Hay una frase que comenzó a repetirse cada vez más entre vecinos de Nueve de Julio y que ya dejó de ser una simple percepción aislada para transformarse en una sensación colectiva: “la ciudad se apaga temprano”.

Basta recorrer el centro algunas noches para encontrar una postal que años atrás parecía impensada. Persianas bajas desde las 20, calles con escaso movimiento, bares con poca gente y esquinas donde el silencio reemplazó al ritmo habitual de otros tiempos.
Para muchos, el cambio se profundizó después de la pandemia. Para otros, el problema viene desde antes y responde a una mezcla de factores económicos, sociales y culturales que fueron modificando los hábitos de los nuevejulienses.
Salir ya no resulta tan sencillo como hace algunos años. El costo de una cena, una salida o incluso un café comenzó a pesar en muchos bolsillos. A eso se suma el cansancio cotidiano, el crecimiento del delivery, las plataformas de streaming y una sensación de inseguridad que, aunque muchas veces no aparece reflejada en estadísticas, sí influye en las decisiones diarias de cientos de vecinos.

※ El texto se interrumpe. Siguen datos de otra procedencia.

theorem State.inboundReadReq_changes (s : State) (n : Nat) :
    Changes [.regs, .attach, .msgs, .inbox, .owed, .atu, .nextId, .freeCtr] s (State.inboundReadReq s n) := by
  unfold State.inboundReadReq
  split
  · exact Changes.refl _ _
  · rename_i y2 y3 y4 y5
    have h6 : Changes [.regs, .attach, .msgs, .inbox, .owed, .atu, .nextId, .freeCtr] s y4 := by
      refine Changes.step ?_ (State.takeArrival_changes y5) (by decide)
      exact Changes.refl _ _
    extract_lets a11 a12
    clear_value a11
    clear_value a12
    refine Changes.ite ?_ ?_
    · assumption
    · split
      · refine Changes.step ?_ (State.vaDenied_changes ..) (by decide)
        assumption
      · split
        · rename_i y5 y6 y7 y8
          have h9 : Changes [.regs, .attach, .msgs, .inbox, .owed, .atu, .nextId, .freeCtr] s y6 := by
            refine Changes.of_fst ?_ y8
            refine Changes.step ?_ (State.vaRange_changes ..) (by decide)
            assumption
          split
          · refine Changes.step ?_ (State.sendParts_changes ..) (by decide)
            assumption
          · refine Changes.step ?_ (State.sendAborted_changes ..) (by decide)
            refine Changes.step ?_ (State.dpaUe_changes ..) (by decide)
            assumption
        · rename_i y24 y25 y26 y27
          have h28 : Changes [.regs, .attach, .msgs, .inbox, .owed, .atu, .nextId, .freeCtr] s y25 := by
            refine Changes.of_fst ?_ y27
            refine Changes.step ?_ (State.vaRange_changes ..) (by decide)
            assumption
          refine Changes.step ?_ (State.vaDenied_changes ..) (by decide)
          assumption
        · rename_i y0 y1 y2 y3 y4
          have h5 : Changes [.regs, .attach, .msgs, .inbox, .owed, .atu, .nextId, .freeCtr] s y1 := by
            refine Changes.of_fst ?_ y4
            refine Changes.step ?_ (State.vaRange_changes ..) (by decide)
            assumption
          refine Changes.step ?_ (State.vaDenied_changes ..) (by decide)
          assumption
        · rename_i y5 y6 y7 y8
          have h9 : Changes [.regs, .attach, .msgs, .inbox, .owed, .atu, .nextId, .freeCtr] s y6 := by
            refine Changes.of_fst ?_ y8
            refine Changes.step ?_ (State.vaRange_changes ..) (by decide)
            assumption
          refine Changes.step ?_ (State.dpaUe_changes ..) (by decide)
          assumption

theorem State.putReported_changes (s : State) (a : Nat) (bs : List Byte) (job : Nat) (agent : Nat) :
    Changes [.regs, .dpa, .ue, .owed] s (State.putReported s a bs job agent) := by
  unfold State.putReported
  split
  · rename_i y7 y8 y9
    have h10 : Changes [.regs, .dpa, .ue, .owed] s y8 := by
      refine Changes.of_fst ?_ y9
      refine Changes.step ?_ (State.writeWords_changes ..) (by decide)
      exact Changes.refl _ _
    assumption
  · rename_i y13 y14 y15 y16
    have h17 : Changes [.regs, .dpa, .ue, .owed] s y14 := by
      refine Changes.of_fst ?_ y16
      refine Changes.step ?_ (State.writeWords_changes ..) (by decide)
      exact Changes.refl _ _
    refine Changes.step ?_ (State.dpaUe_changes ..) (by decide)
    assumption

theorem State.setRs_changes (s : State) (slot : Nat) (leafAt : Nat) (rs : Nat) :
    Changes [.regs, .dpa, .ue, .owed] s (State.setRs s slot leafAt rs) := by
  unfold State.setRs
  refine Changes.step ?_ (State.putReported_changes ..) (by decide)
  exact Changes.refl _ _

theorem State.refuseStalled_changes (s : State) (u : Nat) (eng : Nat) :
    Changes [.cores] s (State.refuseStalled s u eng) := by
  unfold State.refuseStalled
  extract_lets a0
  clear_value a0
  refine Changes.step ?_ (State.setCore_changes ..) (by decide)
  exact Changes.refl _ _

theorem State.startFetch_changes (s : State) (f : Fetch) :
    Changes [.regs, .dpa, .ue, .attach, .cores, .owed, .fetches, .nextId] s (State.startFetch s f) := by
  unfold State.startFetch
  extract_lets a0 a1 a2 a3
  clear_value a0
  clear_value a1
  have h9 : Changes [.regs, .dpa, .ue, .attach, .cores, .owed, .fetches, .nextId] s a2 := by
    unfold a2
    refine Changes.step ?_ (State.setRs_changes ..) (by decide)
    refine Changes.step ?_ Changes.fetches (by decide)
    exact Changes.refl _ _
  clear_value a2
  clear_value a3
  refine Changes.ite ?_ ?_
  · refine Changes.foldl ?_ (fun u22 x23 => ?_)
    · refine Changes.step ?_ (State.vaDenied_changes ..) (by decide)
      refine Changes.step ?_ Changes.fetches (by decide)
      exact Changes.refl _ _
    · refine Changes.step ?_ (State.refuseStalled_changes ..) (by decide)
      exact Changes.refl _ _
  · refine Changes.step ?_ (State.attachPkt_changes ..) (by decide)
    assumption

theorem State.startFetches_changes (n fuel : Nat) (s : State) :
    Changes [.regs, .dpa, .ue, .attach, .cores, .owed, .fetches, .nextId] s (State.startFetches n fuel s) := by
  induction fuel generalizing s with
  | zero => exact Changes.refl _ _
  | succ fuel ih =>
    unfold State.startFetches
    split
    · refine Changes.trans ?_ (ih ..)
      refine Changes.step ?_ (State.startFetch_changes ..) (by decide)
      exact Changes.refl _ _
    · exact Changes.refl _ _

theorem State.nextFetch_changes (s : State) (n : Nat) :
    Changes [.regs, .dpa, .ue, .attach, .cores, .owed, .fetches, .nextId] s (State.nextFetch s n) := by
  unfold State.nextFetch
  refine Changes.step ?_ (State.startFetches_changes ..) (by decide)
  exact Changes.refl _ _
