theorem State.stopCore_wf (s : State) (u : Nat) :
    KeepsWf s (State.stopCore s u) := by
  unfold State.stopCore
  extract_lets a0
  clear_value a0
  refine KeepsWf.ite ?_ ?_
  · refine KeepsWf.trans ?_ (KeepsWf.of_changes (State.cmdErr_changes ..) (by decide))
    exact KeepsWf.refl _
  · refine KeepsWf.ite ?_ ?_
    · refine KeepsWf.trans ?_ (KeepsWf.of_changes (State.enterHalted_changes ..) (by decide))
      refine KeepsWf.trans ?_ (State.addCtr_wf ..)
      exact KeepsWf.refl _
    · refine KeepsWf.ite ?_ ?_
      · refine KeepsWf.trans ?_ (KeepsWf.of_changes (State.enterHalted_changes ..) (by decide))
        exact KeepsWf.refl _
      · refine KeepsWf.trans ?_ (KeepsWf.of_changes (State.setCore_changes ..) (by decide))
        exact KeepsWf.refl _

theorem State.writeCoreCmd_wf (s : State) (u : Nat) (w : Word) :
    KeepsWf s (State.writeCoreCmd s u w) := by
  unfold State.writeCoreCmd
  refine KeepsWf.ite ?_ ?_
  · exact KeepsWf.refl _
  · extract_lets a0
    have h1 : KeepsWf s a0 := by
      unfold a0
      refine KeepsWf.ite ?_ ?_
      · refine KeepsWf.trans ?_ (State.stopCore_wf ..)
        exact KeepsWf.refl _
      · exact KeepsWf.refl _
    clear_value a0
    refine KeepsWf.ite ?_ ?_
    · refine KeepsWf.trans ?_ (KeepsWf.of_changes (State.clearCore_changes ..) (by decide))
      assumption
    · assumption

theorem State.coreTick_wf (s : State) (u : Nat) :
    KeepsWf s (State.coreTick s u) := by
  unfold State.coreTick
  extract_lets a0 a1
  clear_value a0
  have h2 : KeepsWf s a1 := by
    unfold a1
    refine KeepsWf.trans ?_ (KeepsWf.of_changes (State.replay_changes ..) (by decide))
    refine KeepsWf.trans ?_ (KeepsWf.of_changes (State.setCore_changes ..) (by decide))
    exact KeepsWf.refl _
  clear_value a1
  refine KeepsWf.ite ?_ ?_
  · exact KeepsWf.refl _
  · refine KeepsWf.trans ?_ (KeepsWf.of_changes (State.settleClear_changes ..) (by decide))
    refine KeepsWf.trans ?_ (State.takeFault_wf ..)
    assumption

theorem State.syncSlot_wf (s : State) (u : Nat) (y : Nat) :
    KeepsWf s (State.syncSlot s u y) := by
  unfold State.syncSlot
  extract_lets a0 a1 a2 a3 a4
  clear_value a0
  clear_value a1
  clear_value a2
  clear_value a3
  clear_value a4
  refine KeepsWf.ite ?_ ?_
  · refine KeepsWf.ite ?_ ?_
    · exact KeepsWf.refl _
    · refine KeepsWf.trans ?_ (State.setSem_wf ..)
      exact KeepsWf.refl _
  · refine KeepsWf.ite ?_ ?_
    · refine KeepsWf.ite ?_ ?_
      · exact KeepsWf.refl _
      · refine KeepsWf.trans ?_ (State.setSem_wf ..)
        exact KeepsWf.refl _
    · refine KeepsWf.ite ?_ ?_
      · refine KeepsWf.trans ?_ (KeepsWf.of_changes Changes.time (by decide))
        exact KeepsWf.refl _
      · refine KeepsWf.ite ?_ ?_
        · refine KeepsWf.trans ?_ (State.setSem_wf ..)
          exact KeepsWf.refl _
        · refine KeepsWf.ite ?_ ?_
          · refine KeepsWf.trans ?_ (State.setSem_wf ..)
            exact KeepsWf.refl _
          · exact KeepsWf.refl _

theorem State.dispatchWord_wf (s : State) (u : Nat) (t : Nat) (w : Nat) :
    KeepsWf s (State.dispatchWord s u t w) := by
  unfold State.dispatchWord
  extract_lets a0 a1 a2
  clear_value a0
  clear_value a1
  clear_value a2
  split
  · refine KeepsWf.trans ?_ (State.wordFault_wf ..)
    exact KeepsWf.refl _
  · split
    · refine KeepsWf.trans ?_ (State.wordFault_wf ..)
      exact KeepsWf.refl _
    · extract_lets a22 a23 a24 a25 a26 a27 a28 a29 a30 a31 a32 a33
      clear_value a22
      clear_value a23
      clear_value a24
      clear_value a25
      clear_value a26
      clear_value a27
      have h10 : KeepsWf s a28 := by
        unfold a28
        refine KeepsWf.trans ?_ (KeepsWf.of_changes (State.setCore_changes ..) (by decide))
        exact KeepsWf.refl _
      clear_value a28
      clear_value a29
      clear_value a30
      have h1 : KeepsWf s a31 := by
        unfold a31
        refine KeepsWf.trans ?_ (State.syncSlot_wf ..)
        assumption
      clear_value a31
      have h6 : KeepsWf s a32 := by
        unfold a32
        refine KeepsWf.ite ?_ ?_
        · refine KeepsWf.trans ?_ (KeepsWf.of_changes (State.replay_changes ..) (by decide))
          assumption
        · assumption
      clear_value a32
      clear_value a33
      split
      · refine KeepsWf.trans ?_ (State.enterFault_wf ..)
        assumption
      · refine KeepsWf.trans ?_ (KeepsWf.of_changes (State.setCore_changes ..) (by decide))
        assumption

theorem State.countStalls_wf (s : State) (u : Nat) (qs : List Nat) (n : Nat) :
    KeepsWf s (State.countStalls s u qs n) := by
  unfold State.countStalls
  refine KeepsWf.foldl ?_ (fun u0 x1 => ?_)
  · exact KeepsWf.refl _
  · refine KeepsWf.trans ?_ (State.addCtr_wf ..)
    exact KeepsWf.refl _

theorem State.dispatchBy_wf (s : State) (u : Nat) (t : Nat) (last : Nat) (w : Nat) :
    KeepsWf s (State.dispatchBy s u t last w) := by
  unfold State.dispatchBy
  extract_lets a0 a1 a2 a3 a4 a5 a6 a7
  clear_value a0
  clear_value a2
  clear_value a3
  clear_value a4
  clear_value a5
  clear_value a6
  have h13 : KeepsWf s a7 := by
    unfold a7
    refine KeepsWf.foldl ?_ (fun u14 x15 => ?_)
    · exact KeepsWf.refl _
    · refine KeepsWf.trans ?_ (State.countStalls_wf ..)
      exact KeepsWf.refl _
  clear_value a7
  refine KeepsWf.ite ?_ ?_
  · exact KeepsWf.refl _
  · refine KeepsWf.ite ?_ ?_
    · refine KeepsWf.trans ?_ (State.takeFault_wf ..)
      refine KeepsWf.trans ?_ (KeepsWf.of_changes (State.setCore_changes ..) (by decide))
      assumption
    · refine KeepsWf.ite ?_ ?_
      · refine KeepsWf.trans ?_ (State.dispatchWord_wf ..)
        assumption
      · refine KeepsWf.trans ?_ (KeepsWf.of_changes (State.setCore_changes ..) (by decide))
        assumption

theorem State.resume_wf (s : State) (u : Nat) (t : Nat) :
    KeepsWf s (State.resume s u t) := by
  unfold State.resume
  extract_lets a0
  clear_value a0
  refine KeepsWf.trans ?_ (State.addCtr_wf ..)
  refine KeepsWf.trans ?_ (KeepsWf.of_changes (State.setCore_changes ..) (by decide))
  exact KeepsWf.refl _

theorem State.dispatchNext_wf (s : State) (u : Nat) (cycles : Nat) :
    KeepsWf s (State.dispatchNext s u cycles) := by
  unfold State.dispatchNext
  extract_lets a0 a1 a2 a3 a4 a5 a6 a7 a8
  clear_value a0
  clear_value a1
  clear_value a2
  clear_value a3
  clear_value a4
  clear_value a5
  clear_value a6
  clear_value a7
  have h5 : KeepsWf s a8 := by
    unfold a8
    refine KeepsWf.ite ?_ ?_
    · refine KeepsWf.trans ?_ (State.resume_wf ..)
      exact KeepsWf.refl _
    · exact KeepsWf.refl _
  clear_value a8
  refine KeepsWf.ite ?_ ?_
  · exact KeepsWf.refl _
  · refine KeepsWf.ite ?_ ?_
    · refine KeepsWf.trans ?_ (State.takeFault_wf ..)
      assumption
    · refine KeepsWf.ite ?_ ?_
      · refine KeepsWf.trans ?_ (State.wordFault_wf ..)
        assumption
      · refine KeepsWf.ite ?_ ?_
        · refine KeepsWf.trans ?_ (State.wordFault_wf ..)
          assumption
        · refine KeepsWf.ite ?_ ?_
          · refine KeepsWf.ite ?_ ?_
            · refine KeepsWf.trans ?_ (KeepsWf.of_changes (State.setCore_changes ..) (by decide))
              assumption
            · refine KeepsWf.trans ?_ (KeepsWf.of_changes (State.setCore_changes ..) (by decide))
              assumption
          · refine KeepsWf.trans ?_ (State.dispatchBy_wf ..)
            assumption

“Antes caminabas por la plaza y el centro hasta tarde y siempre había movimiento”, recuerdan comerciantes históricos que observan cómo la actividad nocturna fue perdiendo intensidad con el paso del tiempo.
La situación también impacta en distintos sectores económicos. Remiserías, kioscos, gastronómicos y comercios vinculados a la noche reconocen que el movimiento ya no es el mismo y que las jornadas se acortan cada vez más.
El fenómeno alcanza especialmente a los jóvenes, muchos de los cuales aseguran que en la ciudad “cada vez hay menos cosas para hacer”. Algunos eligen reuniones privadas y muchos directamente adoptaron hábitos más hogareños.
Sin embargo, detrás de la nostalgia aparece una pregunta más profunda: ¿qué pasó con la vida nocturna de 9 de Julio?
La respuesta no parece sencilla ni única. Hay quienes apuntan a la economía, otros a los cambios culturales y también quienes creen que la ciudad perdió espacios de encuentro que durante años formaron parte de su identidad social.
Mientras tanto, la imagen se repite. Las noches se vuelven más cortas, el movimiento disminuye temprano y la frase empieza a instalarse cada vez con más fuerza entre conversaciones cotidianas, redes sociales y charlas de café: “La ciudad se apaga temprano”.